Time resolved transport properties of a $Y$-junction of Tomonaga-Luttinger liquids

TL;DR

This paper investigates the time-resolved transport properties of a Y-junction of interacting one-dimensional quantum wires using bosonization, focusing on AC conductivity, tunneling current, and quantum noise, with implications for nano-electronic circuits.

Contribution

It provides a detailed analysis of AC conductivity, tunneling current, and quantum noise in a Y-junction of Tomonaga-Luttinger liquids, incorporating finite temperature effects and arbitrary pulse shapes.

Findings

Derived expressions for AC conductivity of the Y-junction.

Calculated tunneling current and quantum noise including temperature effects.

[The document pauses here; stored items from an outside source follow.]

@[simp] theorem returnUnits_accepted (n : Nat) (i : Instrument) :
    (returnUnits n i).accepted = i.accepted := rfl

@[simp] theorem returnUnits_fired (n : Nat) (i : Instrument) :
    (returnUnits n i).fired = i.fired := rfl

@[simp] theorem returnUnits_merged (n : Nat) (i : Instrument) :
    (returnUnits n i).merged = i.merged := rfl

@[simp] theorem returnUnits_dropped (n : Nat) (i : Instrument) :
    (returnUnits n i).dropped = i.dropped := rfl

@[simp] theorem returnUnits_discarded (n : Nat) (i : Instrument) :
    (returnUnits n i).discarded = i.discarded := rfl

@[simp] theorem returnUnits_late (n : Nat) (i : Instrument) :
    (returnUnits n i).late = i.late := rfl

@[simp] theorem returnUnits_cut (n : Nat) (i : Instrument) :
    (returnUnits n i).cut = i.cut := rfl

@[simp] theorem returnUnits_shed (n : Nat) (i : Instrument) :
    (returnUnits n i).shed = i.shed := rfl

@[simp] theorem returnUnits_earlyRelease (n : Nat) (i : Instrument) :
    (returnUnits n i).earlyRelease = i.earlyRelease := rfl

@[simp] theorem returnUnits_damper (n : Nat) (i : Instrument) :
    (returnUnits n i).damper = i.damper := rfl

@[simp] theorem returnUnits_shift (n : Nat) (i : Instrument) :
    (returnUnits n i).shift = i.shift := rfl

@[simp] theorem returnUnits_pedalDropped (n : Nat) (i : Instrument) :
    (returnUnits n i).pedalDropped = i.pedalDropped := rfl

@[simp] theorem returnUnits_monitor (n : Nat) (i : Instrument) :
    (returnUnits n i).monitor = i.monitor := rfl

@[simp] theorem returnUnits_damperDown (n : Nat) (i : Instrument) :
    (returnUnits n i).damperDown = i.damperDown := rfl

@[simp] theorem returnUnits_waitList (n : Nat) (i : Instrument) :
    (returnUnits n i).waitList = i.waitList := rfl

@[simp] theorem returnUnits_noticesA (n : Nat) (i : Instrument) :
    (returnUnits n i).noticesA = i.noticesA := rfl

@[simp] theorem returnUnits_noticesB (n : Nat) (i : Instrument) :
    (returnUnits n i).noticesB = i.noticesB := rfl

@[simp] theorem returnUnits_unitsInUse (n : Nat) (i : Instrument) :
    (returnUnits n i).unitsInUse = i.unitsInUse - n := rfl

/-! ### raiseBoth -/

@[simp] theorem raiseBoth_keys (k : NoticeKind) (i : Instrument) :
    (raiseBoth k i).keys = i.keys := rfl

@[simp] theorem raiseBoth_accepted (k : NoticeKind) (i : Instrument) :
    (raiseBoth k i).accepted = i.accepted := rfl

@[simp] theorem raiseBoth_fired (k : NoticeKind) (i : Instrument) :
    (raiseBoth k i).fired = i.fired := rfl

@[simp] theorem raiseBoth_merged (k : NoticeKind) (i : Instrument) :
    (raiseBoth k i).merged = i.merged := rfl

@[simp] theorem raiseBoth_dropped (k : NoticeKind) (i : Instrument) :
    (raiseBoth k i).dropped = i.dropped := rfl

@[simp] theorem raiseBoth_discarded (k : NoticeKind) (i : Instrument) :
    (raiseBoth k i).discarded = i.discarded := rfl

@[simp] theorem raiseBoth_late (k : NoticeKind) (i : Instrument) :
    (raiseBoth k i).late = i.late := rfl

@[simp] theorem raiseBoth_cut (k : NoticeKind) (i : Instrument) :
    (raiseBoth k i).cut = i.cut := rfl

@[simp] theorem raiseBoth_shed (k : NoticeKind) (i : Instrument) :
    (raiseBoth k i).shed = i.shed := rfl

@[simp] theorem raiseBoth_earlyRelease (k : NoticeKind) (i : Instrument) :
    (raiseBoth k i).earlyRelease = i.earlyRelease := rfl

@[simp] theorem raiseBoth_damper (k : NoticeKind) (i : Instrument) :
    (raiseBoth k i).damper = i.damper := rfl

@[simp] theorem raiseBoth_shift (k : NoticeKind) (i : Instrument) :
    (raiseBoth k i).shift = i.shift := rfl

@[simp] theorem raiseBoth_pedalDropped (k : NoticeKind) (i : Instrument) :
    (raiseBoth k i).pedalDropped = i.pedalDropped := rfl

@[simp] theorem raiseBoth_monitor (k : NoticeKind) (i : Instrument) :
    (raiseBoth k i).monitor = i.monitor := rfl

@[simp] theorem raiseBoth_unitsInUse (k : NoticeKind) (i : Instrument) :
    (raiseBoth k i).unitsInUse = i.unitsInUse := rfl

@[simp] theorem raiseBoth_damperDown (k : NoticeKind) (i : Instrument) :
    (raiseBoth k i).damperDown = i.damperDown := rfl

@[simp] theorem raiseBoth_waitList (k : NoticeKind) (i : Instrument) :
    (raiseBoth k i).waitList = i.waitList := rfl

@[simp] theorem raiseBoth_noticesA (k : NoticeKind) (i : Instrument) :
    (raiseBoth k i).noticesA = i.noticesA ||| noticeBit k := rfl

@[simp] theorem raiseBoth_noticesB (k : NoticeKind) (i : Instrument) :
    (raiseBoth k i).noticesB = i.noticesB ||| noticeBit k := rfl

/-! ### raiseOn -/

@[simp] theorem raiseOn_keys (l : Link) (k : NoticeKind) (i : Instrument) :
    (raiseOn l k i).keys = i.keys := by
  cases l <;> rfl

@[simp] theorem raiseOn_accepted (l : Link) (k : NoticeKind) (i : Instrument) :
    (raiseOn l k i).accepted = i.accepted := by
  cases l <;> rfl

@[simp] theorem raiseOn_fired (l : Link) (k : NoticeKind) (i : Instrument) :
    (raiseOn l k i).fired = i.fired := by
  cases l <;> rfl

@[simp] theorem raiseOn_merged (l : Link) (k : NoticeKind) (i : Instrument) :
    (raiseOn l k i).merged = i.merged := by
  cases l <;> rfl

@[simp] theorem raiseOn_dropped (l : Link) (k : NoticeKind) (i : Instrument) :
    (raiseOn l k i).dropped = i.dropped := by
  cases l <;> rfl

@[simp] theorem raiseOn_discarded (l : Link) (k : NoticeKind) (i : Instrument) :
    (raiseOn l k i).discarded = i.discarded := by
  cases l <;> rfl

@[simp] theorem raiseOn_late (l : Link) (k : NoticeKind) (i : Instrument) :
    (raiseOn l k i).late = i.late := by
  cases l <;> rfl

@[simp] theorem raiseOn_cut (l : Link) (k : NoticeKind) (i : Instrument) :
    (raiseOn l k i).cut = i.cut := by
  cases l <;> rfl

@[simp] theorem raiseOn_shed (l : Link) (k : NoticeKind) (i : Instrument) :
    (raiseOn l k i).shed = i.shed := by
  cases l <;> rfl

@[simp] theorem raiseOn_earlyRelease (l : Link) (k : NoticeKind) (i : Instrument) :
    (raiseOn l k i).earlyRelease = i.earlyRelease := by
  cases l <;> rfl

@[simp] theorem raiseOn_damper (l : Link) (k : NoticeKind) (i : Instrument) :
    (raiseOn l k i).damper = i.damper := by
  cases l <;> rfl

@[simp] theorem raiseOn_shift (l : Link) (k : NoticeKind) (i : Instrument) :
    (raiseOn l k i).shift = i.shift := by
  cases l <;> rfl

@[simp] theorem raiseOn_pedalDropped (l : Link) (k : NoticeKind) (i : Instrument) :
    (raiseOn l k i).pedalDropped = i.pedalDropped := by
  cases l <;> rfl

@[simp] theorem raiseOn_monitor (l : Link) (k : NoticeKind) (i : Instrument) :
    (raiseOn l k i).monitor = i.monitor := by
  cases l <;> rfl

@[simp] theorem raiseOn_unitsInUse (l : Link) (k : NoticeKind) (i : Instrument) :
    (raiseOn l k i).unitsInUse = i.unitsInUse := by
  cases l <;> rfl

@[simp] theorem raiseOn_damperDown (l : Link) (k : NoticeKind) (i : Instrument) :
    (raiseOn l k i).damperDown = i.damperDown := by
  cases l <;> rfl

@[simp] theorem raiseOn_waitList (l : Link) (k : NoticeKind) (i : Instrument) :
    (raiseOn l k i).waitList = i.waitList := by
  cases l <;> rfl

/-! ### setPendingNotices -/

@[simp] theorem setPendingNotices_keys (l : Link) (n : Notices) (i : Instrument) :
    (setPendingNotices l n i).keys = i.keys := by
  cases l <;> rfl

@[simp] theorem setPendingNotices_accepted (l : Link) (n : Notices) (i : Instrument) :
    (setPendingNotices l n i).accepted = i.accepted := by
  cases l <;> rfl

@[simp] theorem setPendingNotices_fired (l : Link) (n : Notices) (i : Instrument) :
    (setPendingNotices l n i).fired = i.fired := by
  cases l <;> rfl

@[simp] theorem setPendingNotices_merged (l : Link) (n : Notices) (i : Instrument) :
    (setPendingNotices l n i).merged = i.merged := by
  cases l <;> rfl

@[simp] theorem setPendingNotices_dropped (l : Link) (n : Notices) (i : Instrument) :
    (setPendingNotices l n i).dropped = i.dropped := by
  cases l <;> rfl

@[simp] theorem setPendingNotices_discarded (l : Link) (n : Notices) (i : Instrument) :
    (setPendingNotices l n i).discarded = i.discarded := by
  cases l <;> rfl

@[simp] theorem setPendingNotices_late (l : Link) (n : Notices) (i : Instrument) :
    (setPendingNotices l n i).late = i.late := by
  cases l <;> rfl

Provided insights for designing nano-electronic quantum circuits.

Abstract

We study time resolved transport properties of a $Y$-junction composed of interacting one-dimensional quantum wires using a bosonization approach. In particular, we investigate the AC conductivity of the $Y$-junction formed from finite length Tomonaga-Luttinger liquid wires based on a plasmon scattering approach for injected charge pulses of arbitrary shapes. In addition, we calculate the tunneling current and quantum noise of the $Y$-junction arising from point-like tunneling impurities at the junction, including finite temperature effects. Our results will be useful for designing nano-electronic quantum circuits, and for interpreting time-resolved experiments [H. Kamata et. al. in Nat. Nanotechnol. 9, 177 (2014)] in interacting wires and their junctions.